Mutation Linked to Poor Prognosis in Head & Neck Cancer

July 1, 2002
Oncology NEWS International, Oncology NEWS International Vol 11 No 7, Volume 11, Issue 7

SAN FRANCISCO-A single nucleotide polymorphism at codon 388 in the transmembrane domain of FGFR4 is linked to poor survival in patients with head and neck squamous cell carcinoma. The mutation (Arg388) involves the substitution of an arginine molecule for glycine at this position on the gene. It occurs in 45% to 50% of all humans.

SAN FRANCISCO—A single nucleotide polymorphism at codon 388 in the transmembrane domain of FGFR4 is linked to poor survival in patients with head and neck squamous cell carcinoma. The mutation (Arg388) involves the substitution of an arginine molecule for glycine at this position on the gene. It occurs in 45% to 50% of all humans.

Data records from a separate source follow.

-- ==== Sys2Proof/Machine/Dispatch.lean ====
section
/-! DEFINITION. Running a decoded command: one arm for each row of spec/opcode_table.json. -/

namespace Sys2Proof.Machine

def exec (i : Instr) (s : State) : Host.Outcome State Fault Refusal :=
  match i with
  | .nop => Sys2Proof.Machine.execNop s
  | .crcInit => Sys2Proof.Machine.execCrcInit s
  | .crcFeed data => Sys2Proof.Machine.execCrcFeed data s
  | .crcBuf len => Sys2Proof.Machine.execCrcBuf len s
  | .crcVerify len => Sys2Proof.Machine.execCrcVerify len s
  | .unpack len => Sys2Proof.Machine.execUnpack len s
  | .pack len => Sys2Proof.Machine.execPack len s
  | .packMeasureCmd => Sys2Proof.Machine.execPackMeasureCmd s
  | .packInitCmd => Sys2Proof.Machine.execPackInitCmd s
  | .convHum => Sys2Proof.Machine.execConvHum s
  | .convTemp => Sys2Proof.Machine.execConvTemp s
  | .unpackConvert len => Sys2Proof.Machine.execUnpackConvert len s

end Sys2Proof.Machine
end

Since the mutation occurs in the germ line, it is not connected to disease initiation, said Axel Ullrich, PhD, director of the Molecular Biology Department at the Max Planck Institute for Biochemistry, Martinsried, Germany. But, he said, "when the patient gets cancer, it is directly connected, and statistically highly significant, with an aggressive disease progression."

Dr. Ullrich reported the results at a news briefing at the 93rd Annual Meeting of the American Association for Cancer Research. Dr. Sylvia Streit, also of the Max Planck Institute, presented the paper at a minisymposium at the meeting (abstract 4116).

Possible Protective Effect

The German researchers studied samples from 104 tumors of patients with squamous cell head and neck cancer, using archival tissue. The tissue samples were analyzed for the FGFR4 genotype using a method based on restriction fragment length polymorphism.

The arginine mutation was found in 59 of the tumors, 46 heterozygous (in one chromosome), 13 homozygous (in both chromosomes). Patients with the FGFR4 Arg388 polymorphism experienced a significantly worse overall survival, compared with those with FGFR4 Gly388 (P = .02).

There were not enough subjects to determine if patients who were homozygous for FGFR4 Arg388 did worse than those who were heterozygous. "We are trying to determine that right now with another study," Dr. Ullrich said, adding that "there’s a good possibility" that this would turn out to be the case.

The researchers also investigated the relationship between overexpression of FGFR4 and survival. Seventeen of the samples were rated as being "high" for FGFR4 expression, 59 were "intermediate," and 28 were "low."

Overall survival rates were not related to FGFR4 expression. However, of the 17 individuals with high expression of FGFR4, only those with the FGFR4 Arg388 polymorphism died during the follow-up period (P = .035). Dr. Ullrich suggested that high expression of FGFR4 Gly388 might have a protective effect.

Breast and Colon Cancer

The German researchers demonstrated in a recently published study (Cancer Res 62:840-847, 2002) that FGFR4 Arg388 is also linked to poorer prognosis in patients with breast and colon cancer. As in the head and neck cancer investigation, approximately 50% of the individuals were heterozygous or homozygous for FGFR4 Arg388.

Disease-free survival was significantly reduced in those breast cancer patients with FGR4 Arg388 (P = .01) while it was associated with earlier lymph node metastasis and advanced TNM stage in colon cancer patients.

Possible Mechanisms

The researchers have not determined the mechanism by which FGFR4 Arg388 promotes a more aggressive disease development. However, Dr. Ullrich noted that "this gene apparently is involved in regulating motility and possibly invasion of cells."

He suggested that FGFR4 Gly388 may act as a negative control on motility and cell invasion, and that "introduction of this arginine codon . . . releases this negative control and therefore allows activation of the signaling system that promotes motility."

The researchers will be continuing their research on FGFR4 using samples of tumors taken from 300 head and neck squamous cell cancer patients with better clinical data.